Toombs ‘knows’ her bodily dysfunction, but the clinician attributes lower value to this embodied ‘subjective’ knowledge in this brief interpersonal encounter than to the ‘objective’ knowledge that emerges from the test. These two narratives illustrate epistemic injustice — wrong done to someone specifically in their capacity as knower, a phenomenon that is all too common in medical practice, whereby a patient suffers an unfair credibility deficit, by virtue of being a patient.12,13 Creative texts can surface and make visible concepts such as epistemic injustice that might otherwise remain ‘inarticulate’ in the professional culture of practice.
HEALTHY SELF-EVALUATION
Countering epistemic injustice is an approach of ‘epistemological humility’ identified in the practice of culturally sensitive social workers.14 It is an approach to practice that honours many ways of knowing and multiple, diverse standpoints from which to view reality. DasGupta15 proposes the concept ‘narrative humility’, which is a similar idea. It is the understanding that we can never fully comprehend the complexities and intricacies of another’s story, which only ever approximates another’s self.

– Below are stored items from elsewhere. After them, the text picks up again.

-- ==== Sys2Proof/Laws/Decode.lean ====
section
/-! SUPPORT. The decoder on a word's own bytes, and the opcode of what it reads. -/

namespace Sys2Proof

open Sys2Proof.Machine

/-- The decoder on the bytes of a word gives that word's command and leaves the bytes after them. -/
theorem decode_bytesOfWord (w : Word) (rest : List Byte) : decode (bytesOfWord w ++ rest) = .ok (decodeWord w, rest) := by
  simp [bytesOfWord, decode]

/-- The command of an opcode is well formed and has that opcode. -/
theorem decodeOp_spec : ∀ op : BitVec 4, (decodeOp op).op = op ∧ (decodeOp op).wellFormed = true := by decide

/-- The low four bits of a word, as a word. -/
theorem and_low4 (w : Word) : w &&& 0x0000000F#32 = 0#28 ++ w.extractLsb' 0 4 := by
  refine BitVec.eq_of_getLsbD_eq fun i hi => ?_
  simp only [BitVec.getLsbD_and, BitVec.getLsbD_append, BitVec.getLsbD_extractLsb']
  interval_cases i <;> simp

theorem extract_low4 (op : BitVec 4) : (0#28 ++ op : BitVec (28 + 4)).extractLsb' 0 4 = op := by
  refine BitVec.eq_of_getLsbD_eq fun i hi => ?_
  simp only [BitVec.getLsbD_append, BitVec.getLsbD_extractLsb']
  simp [hi]

/-- A word whose low four bits are an opcode decodes as that opcode. -/
theorem decodeWord_of_low4 {w : Word} {op : BitVec 4} (h : w &&& 0x0000000F#32 = 0#28 ++ op) : decodeWord w = decodeOp op := by
  rw [and_low4] at h
  have := congrArg (fun x : BitVec (28 + 4) => x.extractLsb' 0 4) h
  rw [decodeWord]
  congr 1
  simpa only [extract_low4] using this

end Sys2Proof
end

Creative enquiry can support the development of epistemological or narrative humility by creating space for healthy self-criticism and by inviting the evaluation of practice from a disconfirming stance.
One student used modelling with creative materials to explore an occasion of heavy-handed consultant-led delivery of bad news to a patient in front of the medical team (including the students). An unsettling experience that had been partially swept under the carpet of consciousness found the space to be shared and reframed.
After a postgraduate creative enquiry workshop, a doctor described the transformative power of a creative writing exercise where she imagined herself to be an agony aunt, responding to a letter sent to her from a particular nurse with whom she had experienced ongoing relational difficulties. This unearthed new viewing points and new ways of understanding and dealing with the situation.
EPISTEMOLOGICAL HUMILITY
Engagement with creative enquiry can expand our reflective engagement regarding the encounters we have with patients. Personal expression captured through the arts allows the clinician to recognise their situated and positioned nature as a doctor and their choice in how they position their patients (through I-It, I-Thou ways of relating). It may foster movement away from what may be an unintentional philosophical approach resulting in epistemic injustice — a natural consequence of the positivist orientation to understanding disease — towards a position of epistemological humility, in which the practitioner is equipped to engage more meaningfully with people in their suffering and illness.